The authors declare no competing financial interests.

Extended data figures and tables

Extended Data Figure 1 Distinct and consistent mutation spectra across tumours from carcinogen and genetic models.

ac, Stacked heatmaps displaying the mutation spectra of all MNU-induced (a), urethane-induced (b), and KrasLA2 tumours (c), shown as normalized frequencies of all 96 possible substitutions. Substitutions are shown below each heatmap, with 5′- and 3′-flanking base context displayed on the top and right, respectively. Tumour identifier is shown to the left of each heatmap.

Extended Data Figure 2 Highly specific mutation signatures.

a, Breakdown of G > A transitions in MNU-induced tumours. 5′-flanking purine versus pyrimidine G > A substitutions, and 3′-flanking thymidine versus all other G > A substitutions, are highly significant (P < 0.0003, Wilcoxon rank-sum test). b, c, Breakdowns of A > G transitions (b) and A > T transversions (c) in urethane-induced tumours. d, e, All 96 substitutions in urethane-induced (d) and KrasLA2 tumours (e). e, The CGN > A (NCG > T) signature mutations of genomic instability are denoted. Mutation counts per tumour were normalized to total length of sequenced trinucleotide contexts in each tumour and averaged. Error bars represent s.e.m.

Extended Data Figure 3 Kras G12D mutation induces tumours with different histologies compared with codon 61 mutants.

a, Representative papillary, solid, and mixed tumour histologies (×200 magnification). b, Breakdown of different histologies in each treatment group. Histologies from KrasLA2 and MNU groups were significantly different compared with those from urethane, but there was no significant difference between KrasLA2 and MNU (Fisher exact test, Holm’s correction for multiple comparisons).

Extended Data Figure 4 Germline Kras genotype influences mutation specificity in urethane-induced tumours.

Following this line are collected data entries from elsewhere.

-- ==== Sys2Proof/Machine/Sampler.lean ====
section
/-!
DEFINITION. The Pulse Timing Sampler: the three procedures of 40_sampler (R141 to R143), each one step
that reads the line once, and the six sampling states that run them (41_sequencer R171 to R176).
-/

namespace Sys2Proof.Machine

/-- `SeekStep(target, T, exit_state, diag)` with `T = P_ACK_TIMEOUT` (40_sampler R141). -/
def State.seekStep (s : State) (target : Level) (exitState : Instr) (diag : TimeoutDiag) : State :=
  let s1 := s.drive .readLevel none
  if s.lineLevel = target then s1.goto exitState
  else if s.cnt + 1 = s.params.pAckTimeout then (s1.setCnt (s.cnt + 1)).fail .timeout diag
  else s1.setCnt (s.cnt + 1)

/-- `ExitStep(target, next_state, act)` (40_sampler R142). -/
def State.exitStep (s : State) (target : Level) (next : Instr) (act : State → State) : State :=
  let s1 := s.drive .readLevel none
  if s.lineLevel = target then s1 else (act (s1.setCnt 0)).goto next

/-- The end of a measurement: `trace[j] <- v; cnt <- 0; on_done` (40_sampler R143). Where there is no
entry `j`, which no reachable state asks for, the model refuses (93 I14). -/
def State.record (s : State) (j v : Nat) (onDone : State → State) :
    Host.Outcome State Fault Refusal :=
  if h : j < 80 then
    .next (onDone { s.setCnt 0 with trace := s.trace.set j (narrow s.params.wCnt v) h })
  else .refused .traceIndexUnreachable

/-- `CountStep(level, j, on_done)` (40_sampler R143). -/
def State.countStep (s : State) (level : Level) (j : Nat) (onDone : State → State) :
    Host.Outcome State Fault Refusal :=
  let s1 := s.drive .readLevel none
  if s.lineLevel = level then
    if s.cnt + 1 = s.params.pCap then s1.record j s.params.pCap onDone
    else .next (s1.setCnt (s.cnt + 1))
  else s1.record j s.cnt onDone

/-- The `on_done` of SAMPLE_HIGH: the next bit, or DECODE after bit 39, where `bi` stays 39
(41_sequencer R176). -/
def State.nextBit (s : State) : State :=
  if s.bi = 39#6 then s.goto .decode else { s with bi := s.bi + 1#6 }.goto .sampleLow

/-- `ACKL_SEEK` (41_sequencer R171). -/
def execAcklSeek (s : State) : Host.Outcome State Fault Refusal :=
  .next (s.seekStep .low .acklExit .noAckLow)

/-- `ACKL_EXIT` (41_sequencer R172). -/
def execAcklExit (s : State) : Host.Outcome State Fault Refusal :=
  .next (s.exitStep .low .ackhSeek id)

/-- `ACKH_SEEK` (41_sequencer R173). -/
def execAckhSeek (s : State) : Host.Outcome State Fault Refusal :=
  .next (s.seekStep .high .ackhExit .noAckHigh)

/-- `ACKH_EXIT`, which arms `bi` (41_sequencer R174). -/
def execAckhExit (s : State) : Host.Outcome State Fault Refusal :=
  .next (s.exitStep .high .sampleLow fun t => { t with bi := 0#6 })

/-- `SAMPLE_LOW` (41_sequencer R175). -/
def execSampleLow (s : State) : Host.Outcome State Fault Refusal :=
  s.countStep .low s.lowIndex fun t => t.goto .sampleHigh

/-- `SAMPLE_HIGH` (41_sequencer R176). -/
def execSampleHigh (s : State) : Host.Outcome State Fault Refusal :=
  s.countStep .high s.highIndex State.nextBit

end Sys2Proof.Machine
end

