-- ==== Sys2Proof/Certificates/Slice0/Obligations.lean ====
section
/-!
DEFINITION. The statements for the provers. Each docstring names the rule of spec/ that the statement
formalises. Codes of `st` are written out as 30_encoding R101 gives them.
-/

open Sys2Proof Sys2Proof.Machine

/-! ### Encoding -/

/-- 30_encoding R100, R101, R102: a control state's byte reads back as it, whatever follows; every 4-bit code
is the code of the state it names; a byte with a bit above bit 3 names none. That a code is read from a byte,
with zeros above it, is the model's choice (notes/assumptions/17.md). -/
def Obligations.DecodeAndEncodeAgree : Prop :=
  (∀ (i : Instr) (rest : List Byte), i.WellFormed → decodeBytes (encodeBytes i ++ rest) = .ok (i, rest)) ∧
  (∀ c : StCode, encode (decodeCode c) = c) ∧
  (∀ (b : Byte) (rest : List Byte), 16 ≤ b.toNat → decodeBytes (b :: rest) = .error .upperBitsSet) ∧
  (∀ w : Nat, 16 ≤ w → w < 256 → decodeTableWord 8 w = none)

/-- 30_encoding R101: a word of each family, from the table of the codes. A sanity statement. That a code is
read from a byte is the model's choice (notes/assumptions/17.md). -/
def Obligations.StateWordsAsTabled : Prop :=
  decodeTableWord 8 0b0000 = some .idle ∧ decodeTableWord 8 0b0001 = some .hsCfgOut ∧
  decodeTableWord 8 0b0011 = some .hsHoldLow ∧ decodeTableWord 8 0b0111 = some .hsPullup ∧
  decodeTableWord 8 0b1000 = some .acklSeek ∧ decodeTableWord 8 0b1011 = some .ackhExit ∧
  decodeTableWord 8 0b1100 = some .sampleLow ∧ decodeTableWord 8 0b1110 = some .decode ∧
  decodeTableWord 8 0b1111 = some .cooldown

/-- 30_encoding R101, columns "st", "reads line" and "GPIO primitive issued": each state's code, and the
primitive its step issues, READ_LEVEL in the six sampling states and nowhere else (41_sequencer R163). -/
def Obligations.StateTableCodesAndPrimitives : Prop :=
  ∀ (i : Instr) (s t : State), exec i s = .next t →
    (encode i, t.out.gpioOp) =
      (match i with
        | .idle => (0x0#4, .nop)
        | .hsCfgOut => (0x1#4, .cfgOutput)
        | .hsDriveLow => (0x2#4, .writeLow)
        | .hsHoldLow => (0x3#4, .nop)
        | .hsDriveHigh => (0x4#4, .writeHigh)
        | .hsHoldHigh => (0x5#4, .nop)
        | .hsCfgIn => (0x6#4, .cfgInput)
        | .hsPullup => (0x7#4, .setPullUp)
        | .acklSeek => (0x8#4, .readLevel)
        | .acklExit => (0x9#4, .readLevel)
        | .ackhSeek => (0xA#4, .readLevel)
        | .ackhExit => (0xB#4, .readLevel)
        | .sampleLow => (0xC#4, .readLevel)
        | .sampleHigh => (0xD#4, .readLevel)
        | .decode => (0xE#4, .nop)
        | .cooldown => (0xF#4, .nop)) ∧
    (t.out.gpioOp = .readLevel ↔ i.isSampling = true)

/-! ### The step, reset, and the other agents -/

/-- 30_encoding R114, R115: with an admitted parameter set and `rst = 0`, a step is the operation that `st`
names, and then the other agents present the next inputs. That the inputs stand in the state, are drawn by
number (`tick`) and obey the DELAY agent's law is the model's choice (notes/assumptions/4.md, 6.md), as is
that only `step` joins an operation to `st` (notes/assumptions/22.md). -/
def Obligations.StepRunsDecodedState : Prop :=
  ∀ s : State, s.params.WellFormed → s.inp.rst = false →
    (∀ t, exec (decodeCode s.st) s = .next t →
      step s = .next { t with inp := nextInputs s t, tick := s.tick + 1 }) ∧
    (∀ r, exec (decodeCode s.st) s = .refused r → step s = .refused r)

/-- 00_scope R7: a parameter set that breaks a constraint of R6 has no run, and only such a set is refused
so. -/
def Obligations.InvalidParametersHaveNoRun : Prop :=
  ∀ s : State,
    ((1 ≤ s.params.pCap ∧ s.params.pCap ≤ 2 ^ s.params.wCnt - 1 ∧
      1 ≤ s.params.pAckTimeout ∧ s.params.pAckTimeout ≤ 2 ^ s.params.wCnt - 1 ∧
      1000 ≤ s.params.pTStartLowUs ∧
      max s.params.pTStartLowUs (max s.params.pTReleaseUs s.params.pTCooldownUs) ≤
        2 ^ s.params.wDly - 1 ∧
      1 ≤ s.params.wCnt ∧ 1 ≤ s.params.wRetry ∧ 1 ≤ s.params.wPin ∧ 1 ≤ s.params.wDly) ↔
      step s ≠ .refused .invalidParameters)

/-- 00_scope R6, 20_memory R87: the parameters are fixed for the life of the model. That they stand in the
state is the model's choice (notes/assumptions/1.md). -/
def Obligations.ParametersNeverChange : Prop :=
  ∀ s t : State, step s = .next t → t.params = s.params

/-- 70_reset R310: what an edge with `rst = 1` leaves, from any state, and what it drives. -/
def Obligations.ResetEdgeTakesResetColumn : Prop :=
  ∀ s : State, s.params.WellFormed → s.inp.rst = true →
    ∃ t, step s = .next t ∧
      t.st = 0x0#4 ∧ t.pin = 0 ∧ t.maxRetries = 0 ∧ t.attempt = 0 ∧ t.cnt = 0 ∧ t.bi = 0#6 ∧
      t.dlyPend = false ∧ t.resValid = false ∧ t.resStatus = .ok ∧ t.resTdiag = .none ∧
      t.resFrame = 0#40 ∧ t.resAttempts = 0 ∧
      t.out = { gpioOp := .nop, dlyReq := none }

/-- 10_state R51 at reset: the invariant holds right after reset under every admitted parameter set, and at
`State.reset`. The clause about `State.reset` names the model's own parameter set (log entry 2). -/
def Obligations.ResetStatesMeetInvariant : Prop :=
  (∀ p : Config.Params, p.WellFormed → (State.resetWith p).Inv) ∧ State.reset.Inv

/-- 10_state R51 (with R32 to R44, 30_encoding R104, 60_exceptions R274, R294): every step keeps the
invariant. Its clause on `dly_done` rests on the DELAY agent's law as the model reads it
(notes/assumptions/6.md, 7.md). -/
def Obligations.EveryStepKeepsInvariant : Prop :=
  ∀ s t : State, s.Inv → step s = .next t → t.Inv

/-- 93 I14, 00_scope R7: in a state that meets the invariant, the block always takes its step. -/
def Obligations.InvariantStatesAlwaysStep : Prop :=
  ∀ s : State, s.Inv → ∃ t, step s = .next t

/-- Every operation answers a next state, whatever the inputs, but that a sampling state needs a `bi` that
names a bit (10_state R36, 93 I14). -/
def Obligations.EveryOperationCompletes : Prop :=
  ∀ (i : Instr) (s : State), (i = .sampleLow ∨ i = .sampleHigh → s.bi.toNat ≤ 39) →
    ∃ t, exec i s = .next t

/-- With `bi` of 40 to 63, values that never occur (10_state R36, 93 I14), a sampling step that would record is
refused by name, and any other counts. To refuse only the recording is the model's choice
(notes/assumptions/11.md), as is the narrowing of `cnt` there (notes/assumptions/3.md). -/
def Obligations.RecordingOutsideTraceIsRefused : Prop :=
  ∀ s : State, 40 ≤ s.bi.toNat →
    exec .sampleLow s =
      (if s.inp.gpioLevel = .high ∨ s.cnt + 1 = s.params.pCap then .refused .traceIndexUnreachable
      else .next { s with out := ⟨.readLevel, none⟩, cnt := (s.cnt + 1) % 2 ^ s.params.wCnt }) ∧
    exec .sampleHigh s =
      (if s.inp.gpioLevel = .low ∨ s.cnt + 1 = s.params.pCap then .refused .traceIndexUnreachable
      else .next { s with out := ⟨.readLevel, none⟩, cnt := (s.cnt + 1) % 2 ^ s.params.wCnt })

/-- 70_reset R313, 60_exceptions R294, 30_encoding R113: after a reset edge `dly_done` is low. In a step it
does not rise with no request pending; once high it stays until it is consumed; it is low after that; while a
request is pending and unanswered, its next value is the free draw's. The law is read from those rules by
inference (notes/assumptions/6.md, 7.md). -/
def Obligations.DelayAgentKeepsItsLaw : Prop :=
  ∀ s t : State, step s = .next t →
    (s.inp.rst = true → t.inp.dlyDone = false) ∧
    (s.inp.rst = false →
      (s.inp.dlyDone = false → t.dlyPend = false → t.inp.dlyDone = false) ∧
      (s.inp.dlyDone = true → ¬ (s.dlyPend = true ∧ t.dlyPend = false) → t.inp.dlyDone = true) ∧
      (s.dlyPend = true → t.dlyPend = false → t.inp.dlyDone = false) ∧
      (s.inp.dlyDone = false → t.dlyPend = true →
        t.inp.dlyDone = (Config.freeInputs s.tick).dlyDone))

/-! ### The sequencer's states -/

/-- 41_sequencer R162: IDLE with no request, with one, and with one while the driver is not ready. -/
def Obligations.IdleAcceptsOrReports : Prop :=
  ∀ s : State, s.inp.WellFormed s.params →
    exec .idle s = .next
      (if s.inp.req = false then { s with out := .quiet }
      else if s.inp.gpioReady = false then
        { s with
          out := .quiet, pin := s.inp.reqPin, maxRetries := s.inp.reqMaxRetries, attempt := 0
          resValid := true, resStatus := .driverInitFailure, resTdiag := .none
          resFrame := 0#40, resAttempts := 0 }
      else
        { s with
          out := .quiet, pin := s.inp.reqPin, maxRetries := s.inp.reqMaxRetries, attempt := 0
          resValid := false, resStatus := .ok, resTdiag := .none
          resFrame := 0#40, resAttempts := 0, st := 0x1#4 })

/-- 41_sequencer R164, R165, R167, R169, R170: the five states that issue one primitive and move on, each
with its whole next state. -/
def Obligations.PrimitiveStatesIssueAndMoveOn : Prop :=
  ∀ s : State,
    exec .hsCfgOut s = .next { s with out := ⟨.cfgOutput, none⟩, st := 0x2#4 } ∧
    exec .hsDriveLow s = .next { s with out := ⟨.writeLow, none⟩, st := 0x3#4 } ∧
    exec .hsDriveHigh s = .next { s with out := ⟨.writeHigh, none⟩, st := 0x5#4 } ∧
    exec .hsCfgIn s = .next { s with out := ⟨.cfgInput, none⟩, st := 0x7#4 } ∧
    exec .hsPullup s = .next { s with out := ⟨.setPullUp, none⟩, cnt := 0, st := 0x8#4 }

/-- 41_sequencer R161, R166: HS_HOLD_LOW, with its whole next state. -/
def Obligations.HoldLowRequestsWaitsMovesOn : Prop :=
  ∀ s : State, exec .hsHoldLow s = .next
    (if s.dlyPend = false then
      { s with out := ⟨.nop, some s.params.pTStartLowUs⟩, dlyPend := true }
    else if s.inp.dlyDone = true then { s with out := .quiet, dlyPend := false, st := 0x4#4 }
    else { s with out := .quiet })

/-- 41_sequencer R161, R168: HS_HOLD_HIGH, with its whole next state. -/
def Obligations.HoldHighRequestsWaitsMovesOn : Prop :=
  ∀ s : State, exec .hsHoldHigh s = .next
    (if s.dlyPend = false then
      { s with out := ⟨.nop, some s.params.pTReleaseUs⟩, dlyPend := true }
    else if s.inp.dlyDone = true then { s with out := .quiet, dlyPend := false, st := 0x6#4 }
    else { s with out := .quiet })

/-- 44_retry R251, 41_sequencer R161: COOLDOWN, with its whole next state. The premise is R51's
`attempt < max_retries` in COOLDOWN with `max_retries` in its width; the invariant states both. -/
def Obligations.CooldownCountsTheRetry : Prop :=
  ∀ s : State, s.attempt < s.maxRetries → s.maxRetries < 2 ^ s.params.wRetry →
    exec .cooldown s = .next
      (if s.dlyPend = false then
        { s with out := ⟨.nop, some s.params.pTCooldownUs⟩, dlyPend := true }
      else if s.inp.dlyDone = true then
        { s with out := .quiet, dlyPend := false, attempt := s.attempt + 1, st := 0x1#4 }
      else { s with out := .quiet })

/-- 40_sampler R141, 41_sequencer R171, 44_retry R250, R252: ACKL_SEEK, with its whole next state. The
premise `cnt < P_ACK_TIMEOUT` is R51's. -/
def Obligations.AckLowSeekStep : Prop :=
  ∀ s : State, s.params.WellFormed → s.cnt < s.params.pAckTimeout →
    exec .acklSeek s = .next
      (if s.inp.gpioLevel = .low then { s with out := ⟨.readLevel, none⟩, st := 0x9#4 }
      else if s.cnt + 1 = s.params.pAckTimeout then
        (if s.attempt < s.maxRetries then
          { s with out := ⟨.readLevel, none⟩, cnt := s.cnt + 1, st := 0xF#4 }
        else
          { s with
            out := ⟨.readLevel, none⟩, cnt := s.cnt + 1, st := 0x0#4
            resValid := true, resStatus := .timeout, resTdiag := .noAckLow
            resFrame := 0#40, resAttempts := s.attempt })
      else { s with out := ⟨.readLevel, none⟩, cnt := s.cnt + 1 })

/-- 40_sampler R141, 41_sequencer R173, 44_retry R250, R252: ACKH_SEEK, with its whole next state. -/
def Obligations.AckHighSeekStep : Prop :=
  ∀ s : State, s.params.WellFormed → s.cnt < s.params.pAckTimeout →
    exec .ackhSeek s = .next
      (if s.inp.gpioLevel = .high then { s with out := ⟨.readLevel, none⟩, st := 0xB#4 }
      else if s.cnt + 1 = s.params.pAckTimeout then
        (if s.attempt < s.maxRetries then
          { s with out := ⟨.readLevel, none⟩, cnt := s.cnt + 1, st := 0xF#4 }
        else
          { s with
            out := ⟨.readLevel, none⟩, cnt := s.cnt + 1, st := 0x0#4
            resValid := true, resStatus := .timeout, resTdiag := .noAckHigh
            resFrame := 0#40, resAttempts := s.attempt })
      else { s with out := ⟨.readLevel, none⟩, cnt := s.cnt + 1 })

/-- 40_sampler R142, 41_sequencer R172, R174: the two exit waits, each with its whole next state. -/
def Obligations.ExitStatesWaitForTheOtherLevel : Prop :=
  ∀ s : State,
    exec .acklExit s = .next
      (if s.inp.gpioLevel = .low then { s with out := ⟨.readLevel, none⟩ }
      else { s with out := ⟨.readLevel, none⟩, cnt := 0, st := 0xA#4 }) ∧
    exec .ackhExit s = .next
      (if s.inp.gpioLevel = .high then { s with out := ⟨.readLevel, none⟩ }
      else { s with out := ⟨.readLevel, none⟩, cnt := 0, bi := 0#6, st := 0xC#4 })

a, Kras mutant alleles for urethane tumours are plotted as coloured squares for all three oncogenic alleles detected in these tumours. Kras genotype is indicated as either white (wild type (WT)) or black (heterozygous) squares. b, Highly significant switch in Kras codon 61 mutations between tumours from wild-type mice and Kras+/− mice (Fisher exact test). c, No significant difference was seen between the exome-wide rates of the substitutions underlying Kras Q61R (CAA > G) and Q61L (CAA > T) mutations between tumours from wild-type and Kras+/− mice (Wilcoxon rank-sum test). NS, not significant.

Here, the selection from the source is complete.